> **INFORMATION SUPPLIED**
/-- DECK_CELL_TIME, TLP_COPY_RECEIVED, DECK_ACK, DECK_NAK and DECK_ACK_TIMEOUT (R97, R100, R107 to R110, R118): a cell time
passes; a copy that is complete is answered on a live plane, NAK where one of its words cannot be corrected, which counts at
the plane that carried it and fails that plane at its threshold; an answer ends a TLP or has it sent again, and so does want of
one, which at the eighth time in succession fails the plane. FLOW_DRAIN_END, PLANE_DRAINED and PLANE_FAILURE (R113, R117 to
R119): the flows of a stopped port start again at SEQ 0; an empty DRAINING plane is FENCED; a plane that fails leaves every
plane map while another plane lives. The code of a control word and the order of symbols are log entry 77's, what the counts
start from log entry 78's. -/
def Obligations.CopiesComplete : Prop :=
  (∀ s : State, On s → Completes (exec .deckCellTime s) fun t =>
    t.deck.ctime = s.deck.ctime + 1 ∧ t.deck.infl = s.deck.infl ∧ t.deck.sf = s.deck.sf ∧ t.deck.rf = s.deck.rf) ∧
  (∀ (s : State) (src dst : PierId) (h : Fin 262144) (hits : List CellHit) (x : InFlight), On s →
    InFlightAt s src.val dst.val h.val x → Arrived s src.val dst.val h.val x → livePlanes s ≠ [] →
    ((∃ y ∈ hits, y.cell.val < x.cells ∧ hitOutcome y = .uncorrectable) → (∀ a ∈ (SMap.get Reasm.init s.deck.got (inflKey src.val dst.val h.val)).cells, s.f F.DCK_THR_UNC_THR a.plane = 0) →
      Completes (exec (.tlpCopyReceived src dst h hits) s) fun t =>
        Answered s t src.val dst.val h.val false ∧ t.deck.rf = s.deck.rf ∧ t.ports.q = s.ports.q) ∧
    ((∀ y ∈ hits, y.cell.val < x.cells → hitOutcome y ≠ .uncorrectable) → copyCheck s x ≠ 2 →
      Completes (exec (.tlpCopyReceived src dst h hits) s) fun t => Answered s t src.val dst.val h.val true) ∧
    ((∀ y ∈ hits, y.cell.val < x.cells → hitOutcome y ≠ .uncorrectable) → copyCheck s x = 2 →
      Completes (exec (.tlpCopyReceived src dst h hits) s) fun t =>
        t.deck.answers = s.deck.answers ∧ t.deck.rf = s.deck.rf ∧ t.f F.PIR_DKSTAT_BADSEQ x.dst =
          min (2 ^ F.PIR_DKSTAT_BADSEQ.width - 1) (s.f F.PIR_DKSTAT_BADSEQ x.dst + 1))) ∧
  (∀ (s : State) (src dst : PierId) (h : Fin 262144) (y : CellHit) (a : Arrival) (x : InFlight), On s →
    InFlightAt s src.val dst.val h.val x → Arrived s src.val dst.val h.val x → y.cell.val < x.cells →
    (SMap.get Reasm.init s.deck.got (inflKey src.val dst.val h.val)).cells.find? (fun b => b.index == y.cell.val) = some a →
    (hitOutcome y = .corrected →
      Completes (exec (.tlpCopyReceived src dst h [y]) s) fun t =>
        t.f F.DCK_ERR_CORR a.plane = min (2 ^ F.DCK_ERR_CORR.width - 1) (s.f F.DCK_ERR_CORR a.plane + 1)) ∧
    (hitOutcome y = .uncorrectable → s.f F.DCK_THR_UNC_THR a.plane = 1 → planeSt s a.plane = 0 ∨ planeSt s a.plane = 1 →
      liveAfter s a.plane ≠ [] →
      Completes (exec (.tlpCopyReceived src dst h [y]) s) fun t =>
        planeSt t a.plane = 3 ∧ t.f F.DCK_STAT_CAUSE a.plane = 1 ∧
          t.f F.DCK_ERR_UNCORR a.plane = min (2 ^ F.DCK_ERR_UNCORR.width - 1) (s.f F.DCK_ERR_UNCORR a.plane + 1))) ∧
  (∀ (s : State) (src dst : PierId) (h : Fin 262144) (x : InFlight) (a : Answer), On s →
    InFlightAt s src.val dst.val h.val x → answerFor s src.val dst.val h.val true = some a → SMap.get [] s.deck.wait src.val = [] →
    Completes (exec (.deckAck src dst h) s) fun t =>
      inflight t src.val dst.val h.val = none ∧ t.deck.answers = s.deck.answers.erase a) ∧
  (∀ (s : State) (src dst : PierId) (h : Fin 262144) (x : InFlight) (a : Answer), On s →
    InFlightAt s src.val dst.val h.val x → answerFor s src.val dst.val h.val false = some a → x.sends < 9 →
    Completes (exec (.deckNak src dst h) s) fun t =>
      inflight t src.val dst.val h.val = some { x with sends := x.sends + 1, planes := planesFor s x.c } ∧
        t.deck.answers = s.deck.answers.erase a ∧
        t.f F.PIR_DKSTAT_RESENDS src.val = min (2 ^ F.PIR_DKSTAT_RESENDS.width - 1) (s.f F.PIR_DKSTAT_RESENDS src.val + 1)) ∧
  (∀ (s : State) (src dst : PierId) (h : Fin 262144) (x : InFlight), On s → InFlightAt s src.val dst.val h.val x →
    x.sends < 9 → (∀ m ∈ x.used, SMap.get 0 s.deck.ackRun m < 7) →
    Completes (exec (.deckAckTimeout src dst h) s) fun t =>
      inflight t src.val dst.val h.val = some { x with sends := x.sends + 1, planes := planesFor s x.c } ∧
        ∀ m ∈ x.used, SMap.get 0 t.deck.ackRun m = SMap.get 0 s.deck.ackRun m + 1) ∧
  (∀ (s : State) (src dst : PierId) (h : Fin 262144) (x : InFlight) (m : PlaneId), On s →
    InFlightAt s src.val dst.val h.val x → x.used = [m.val] → SMap.get 0 s.deck.ackRun m.val = 7 →
    planeSt s m.val = 0 ∨ planeSt s m.val = 1 → liveAfter s m.val ≠ [] →
    Completes (exec (.deckAckTimeout src dst h) s) fun t => planeSt t m.val = 3 ∧ t.f F.DCK_STAT_CAUSE m.val = 3) ∧
  (∀ (s : State) (p : PortId), On s → p.val ∈ s.deck.stopped →
    (∀ n, ∀ c ∈ SMap.get [] s.deck.wait n, c.inP < 128 ∧ ∀ e ∈ c.targets, e < 128) →
    Completes (exec (.flowDrainEnd p) s) fun t => t.deck.stopped = s.deck.stopped.erase p.val ∧
      ∀ f, flowHas f p.val = true → SMap.get 0 t.deck.sf f = 0 ∧ SMap.get 0 t.deck.rf f = 0) ∧
  (∀ (s : State) (m : PlaneId), On s → planeSt s m.val = 1 →
    Completes (exec (.planeDrained m) s) fun t =>
      planeSt t m.val = (if planeBusy s m.val then 1 else 2) ∧ Only [] [.DCK_STAT] s t) ∧
  (∀ (s : State) (m : PlaneId) (cause : Fin 6), On s → planeSt s m.val = 0 ∨ planeSt s m.val = 1 → cause.val ≠ 0 →
    liveAfter s m.val ≠ [] →
    Completes (exec (.planeFailure m cause) s) fun t =>
      planeSt t m.val = 3 ∧ t.f F.DCK_STAT_CAUSE m.val = cause.val ∧
        ∀ n < 8, ∀ h < 64, pmapEntry t n h ≠ m.val ∧
          (pmapEntry s n h ≠ m.val → pmapEntry t n h = pmapEntry s n h))

/-- RETIREMENT_COPY_DONE, CHANNEL_FAILURE, LANDING_REQUEST, TAG_SET_DONE and LANDING_SCAN_DONE (R131, R132, R136, R138 to R143,
R147): each waits for its turn at its channels, and then leaves in the map, the channel, and landing memory what its rule says.
How many pages a TLP takes when none has room is log entry 80's choice. -/
def Obligations.LandingCompletes : Prop :=
  (∀ (s : State) (ch : ChanId) (blk : Nat), On s → ch.val * 2 ^ 25 + blk ∈ s.csn.copying →
    (granted s ch.val 4 = true → spareLeft s ch.val ≠ 0 →
      Completes (exec (.retirementCopyDone ch blk) s) fun t =>
        SMap.find? t.csn.remap (ch.val * 2 ^ 25 + blk) = some (sparesUsed s ch.val) ∧
          t.csn.copying = s.csn.copying.erase (ch.val * 2 ^ 25 + blk)) ∧
    (granted s ch.val 4 = true → spareLeft s ch.val = 0 → s.f F.CSN_CHSTAT_STATE ch.val ≠ 1 →
      Completes (exec (.retirementCopyDone ch blk) s) fun t =>
        t.f F.CSN_CHSTAT_STATE ch.val = 1 ∧ t.f F.CSN_CHSTAT_CAUSE ch.val = 5) ∧
    (granted s ch.val 4 = false →
      Completes (exec (.retirementCopyDone ch blk) s) fun t =>
        t.csn.copying = s.csn.copying ∧ t.csn.remap = s.csn.remap ∧ Only [.csn] [] s t)) ∧
  (∀ (s : State) (ch : ChanId) (cause : Fin 7), On s → chanLive s ch.val = true ∨ s.f F.CSN_CHSTAT_STATE ch.val = 4 →
    s.f F.CSN_CHSTAT_STATE ch.val ≠ 1 → cause.val ≠ 0 →
    Completes (exec (.channelFailure ch cause) s) fun t =>
      t.f F.CSN_CHSTAT_STATE ch.val = 1 ∧ t.f F.CSN_CHSTAT_CAUSE ch.val = cause.val ∧
        (ch.val = 0 → t.b F.JNL_STAT_CH0_LOST 0 = true ∧ t.jrn.region = [])) ∧
  (∀ (s : State) (bad corr : List Nat) (r : LandReq) (rest : List LandReq), LandTurn s r rest →
    r.c.tlp.kind = .memWr → r.parts = [] → 0 < r.c.tlp.data.length → r.c.tlp.addr % 64 + r.c.tlp.data.length ≤ 64 →
    (landAvail s r.c.tlp.addr = true → keyMatches (tenantKey s r.c.tenant) (blockTag s r.c.tlp.addr) = true →
      r.c.tlp.data.length = 64 ∨ landBlk r ∉ bad →
      Completes (exec (.landingRequest bad corr) s) fun t => t.csn.landq = rest ∧
        landRdN t r.c.tlp.addr r.c.tlp.data.length = r.c.tlp.data ∧ t.csn.tag = s.csn.tag ∧
        SMap.get false t.csn.poison (landBlk r) = r.c.tlp.ep ∧
        (∀ a, a / 64 ≠ landBlk r → landRd t a = landRd s a) ∧
        (s.csn.scanKeys = [] → ∀ a, a < r.c.tlp.addr ∨ r.c.tlp.addr + r.c.tlp.data.length ≤ a → landRd t a = landRd s a)) ∧
    (landAvail s r.c.tlp.addr = true → keyMatches (tenantKey s r.c.tenant) (blockTag s r.c.tlp.addr) = true →
      r.c.tlp.data.length < 64 → landBlk r ∈ bad → s.csn.scanKeys = [] →
      spareLeft s (landChan r.c.tlp.addr) ≠ 0 → s.f F.CSN_CHTHR_UNC_THR (landChan r.c.tlp.addr) = 0 →
      Completes (exec (.landingRequest bad corr) s) fun t => t.csn.landq = rest ∧
        landRdN t r.c.tlp.addr r.c.tlp.data.length = r.c.tlp.data ∧ SMap.get false t.csn.bad (landBlk r) = true ∧
        t.f F.CSN_CHERR_UNCORR (landChan r.c.tlp.addr) =
          min (2 ^ F.CSN_CHERR_UNCORR.width - 1) (s.f F.CSN_CHERR_UNCORR (landChan r.c.tlp.addr) + 1)) ∧
    (keyMatches (tenantKey s r.c.tenant) (blockTag s r.c.tlp.addr) = false →
      Completes (exec (.landingRequest bad corr) s) fun t => t.csn.landq = rest ∧ t.csn.mem = s.csn.mem)) ∧
  (∀ (s : State) (bad corr : List Nat) (r : LandReq) (rest : List LandReq), On s → s.csn.landq = r :: rest →
    s.mode.wiping = true ∨ landCopying s r = true ∨ landYields s r = true ∨ (∃ ch ∈ landChans r, granted s ch 2 = false) →
    Completes (exec (.landingRequest bad corr) s) fun t => t.csn.landq = s.csn.landq ∧ t.csn.mem = s.csn.mem ∧
      Only [.csn] [] s t) ∧
  (∀ (s : State) (base n tag : Nat), On s → s.csn.tagset = some (base, n, tag) →
    ((∀ ch < 8, chanLive s ch = true → granted s ch 4 = true) →
      Completes (exec .tagSetDone s) fun t => t.csn.tagset = none ∧ t.b F.CSN_TAGSTAT_BUSY 0 = false ∧
        t.f F.CSN_TAGSTAT_DONE 0 = n % 2 ^ F.CSN_TAGSTAT_DONE.width ∧ t.csn.mem = s.csn.mem ∧ t.csn.poison = s.csn.poison ∧
        (∀ b, SMap.get 0 t.csn.tag b = if base / 64 ≤ b ∧ b < base / 64 + n then tag else SMap.get 0 s.csn.tag b) ∧
        Only [.csn] [.CSN_TAGSTAT] s t) ∧
    ((∃ ch < 8, chanLive s ch = true ∧ granted s ch 4 = false) →
      Completes (exec .tagSetDone s) fun t => t.csn.tagset = s.csn.tagset ∧ t.csn.tag = s.csn.tag ∧ Only [.csn] [] s t)) ∧
  (∀ s : State, On s → s.csn.scanKeys ≠ [] →
    Completes (exec .landingScanDone s) fun t => t.csn.scanKeys = [] ∧ t.csn.tag = s.csn.tag ∧
      t.f F.CSN_STAT_LM_STATE 0 = (if s.f F.CSN_STAT_LM_STATE 0 = 2 then 0 else s.f F.CSN_STAT_LM_STATE 0) ∧
      ∀ a, landRd t a = if blockTag s a ≠ 0 ∧ blockTag s a ∈ s.csn.scanKeys ∧ a / 64 ∉ s.csn.scanned then 0 else landRd s a)

/-- EGRESS_TLP_BOUNDARY and FLOW_CONTROL_UPDATE (R153 to R155): the earliest express TLP with credit starts on the link;
without one the queue at the pointer sends once its deficit covers its candidate; returned credit is added. HELD_TLP_RETRY and
SPILL_READ_BACK (R124, R135, R159): a held TLP that a resource still lacks stays held, one for landing memory that nothing
holds back goes; the head of a spilled flow, in its turn at its channels (R136), leaves the pool for its ingress account. -/
def Obligations.EgressCompletes : Prop :=
  (∀ (s : State) (p : PortId) (k i : Nat) (e : QEnt), On s → isFloing s p.val = false → linkUp s p.val = true →
    carries s p.val = true → e.c.tlp.ep = false → e.c.mc = [] →
    expressPick s (candidate s p.val) = some (k, i, e) →
    Completes (exec (.egressTlpBoundary p) s) fun t => (t.port p.val).lastOut = some e.c.tlp ∧
      (∃ l, (egressQ t p.val k).map (·.c) = ((egressQ s p.val k).take i ++ (egressQ s p.val k).drop (i + 1)).map (·.c) ++ l) ∧
      (t.port p.val).cred = (s.port p.val).cred.spend e.c.tlp ∧ t.ports.deficit = s.ports.deficit) ∧
  (∀ (s : State) (p : PortId) (i : Nat) (e : QEnt), On s → isFloing s p.val = false → linkUp s p.val = true →
    carries s p.val = true → e.c.tlp.ep = false → e.c.mc = [] →
    expressPick s (candidate s p.val) = none →
    let k := (s.port p.val).ptr
    let have_ := (if (s.port p.val).fresh then quantum s p.val k else 0) + SMap.get 0 s.ports.deficit (8 * p.val + k)
    classOf s k ≠ 0 → eligible s p.val k = true → candidate s p.val k = some (i, e) → e.c.tlp.size ≤ have_ →
    Completes (exec (.egressTlpBoundary p) s) fun t => (t.port p.val).lastOut = some e.c.tlp ∧
      (∃ l, (egressQ t p.val k).map (·.c) = ((egressQ s p.val k).take i ++ (egressQ s p.val k).drop (i + 1)).map (·.c) ++ l) ∧
      SMap.get 0 t.ports.deficit (8 * p.val + k) = have_ - e.c.tlp.size ∧ (t.port p.val).fresh = false) ∧
  (∀ (s : State) (p : PortId) (r : LinkCredits), On s → isFloing s p.val = false → linkUp s p.val = true →
    Completes (exec (.flowControlUpdate p r) s) fun t =>
      t.port p.val = { s.port p.val with cred := (s.port p.val).cred.add r } ∧ Only [.ports] [] s t) ∧
  (∀ (s : State) (sp : SpanId) (cls : Fin 4) (h : Held) (w : HoldWhy), On s →
    SMap.get [] s.ports.hold (4 * sp.val + cls.val) = [h] →
    judge h { s with ports.hold := SMap.put [] s.ports.hold (4 * sp.val + cls.val) [] } = .error w →
    Completes (exec (.heldTlpRetry sp cls) s) fun t =>
      SMap.get [] t.ports.hold (4 * sp.val + cls.val) = [{ h with why := w }]) ∧
  (∀ (s : State) (sp : SpanId) (cls : Fin 4) (h : Held), On s →
    SMap.get [] s.ports.hold (4 * sp.val + cls.val) = [h] → h.c.outP = landPort → h.c.fab = none → h.inc = none →
    h.proxy = none → h.c.tlp.isCpl = false → tenantClosed s h.c.tenant = false → classOf s h.c.tlp.tc ≠ 0 →
    s.b F.PIR_TSCFG_EN (512 * pierOf h.c.inP + h.c.tenant) = false →
    Completes (exec (.heldTlpRetry sp cls) s) fun t =>
      SMap.get [] t.ports.hold (4 * sp.val + cls.val) = [] ∧ t.csn.landq = s.csn.landq ++ [⟨h.c, h.parts⟩]) ∧
  (∀ (s : State) (i e : PortId) (tc : Fin 8) (x : SpillFlow) (c : Carried) (rest : List Carried), On s → (∀ b, Quiet s b) →
    SMap.find? s.csn.flows (flowId i.val e.val tc.val) = some x → x.tlps = c :: rest → s.mode.wiping = false →
    (∀ b ∈ headBlocks s x c, b.1 * 2 ^ 25 + b.2 ∉ s.csn.copying) → backReady s x = true → backYields s x = false →
    (∀ ch ∈ backChans s x, granted s ch 2 = true) →
    c.mc = [] → pierOf c.inP ≠ pierOf c.outP → SMap.get [] s.deck.wait (pierOf c.inP) = [] → canSend s c = true →
    Completes (exec (.spillReadBack i e tc [] []) s) fun t =>
      (rest ≠ [] → ∃ y, SMap.find? t.csn.flows (flowId i.val e.val tc.val) = some y ∧ y.tlps = rest) ∧
      (rest = [] → flowHeld s (flowId i.val e.val tc.val) = false →
        SMap.find? t.csn.flows (flowId i.val e.val tc.val) = none) ∧
      ∃ h y, inflight t (pierOf c.inP) (pierOf c.outP) h = some y ∧ y.c = c ∧ y.sends = 1) ∧
  (∀ (s : State) (i e : PortId) (tc : Fin 8) (bad corr : List Nat) (x : SpillFlow) (c : Carried) (rest : List Carried), On s →
    SMap.find? s.csn.flows (flowId i.val e.val tc.val) = some x → x.tlps = c :: rest →
    s.mode.wiping = true ∨ (∃ b ∈ headBlocks s x c, b.1 * 2 ^ 25 + b.2 ∈ s.csn.copying) ∨ backReady s x = false ∨
      backYields s x = true ∨ (∃ ch ∈ backChans s x, granted s ch 2 = false) →
    Completes (exec (.spillReadBack i e tc bad corr) s) fun t => t.csn.flows = s.csn.flows ∧ Only [.csn] [] s t)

> **WORK TASK**
Please return a copy of each line in the entries that has the string "size".

> **SOLUTION FOR THIS TASK**
    classOf s k ≠ 0 → eligible s p.val k = true → candidate s p.val k = some (i, e) → e.c.tlp.size ≤ have_ →
      SMap.get 0 t.ports.deficit (8 * p.val + k) = have_ - e.c.tlp.size ∧ (t.port p.val).fresh = false) ∧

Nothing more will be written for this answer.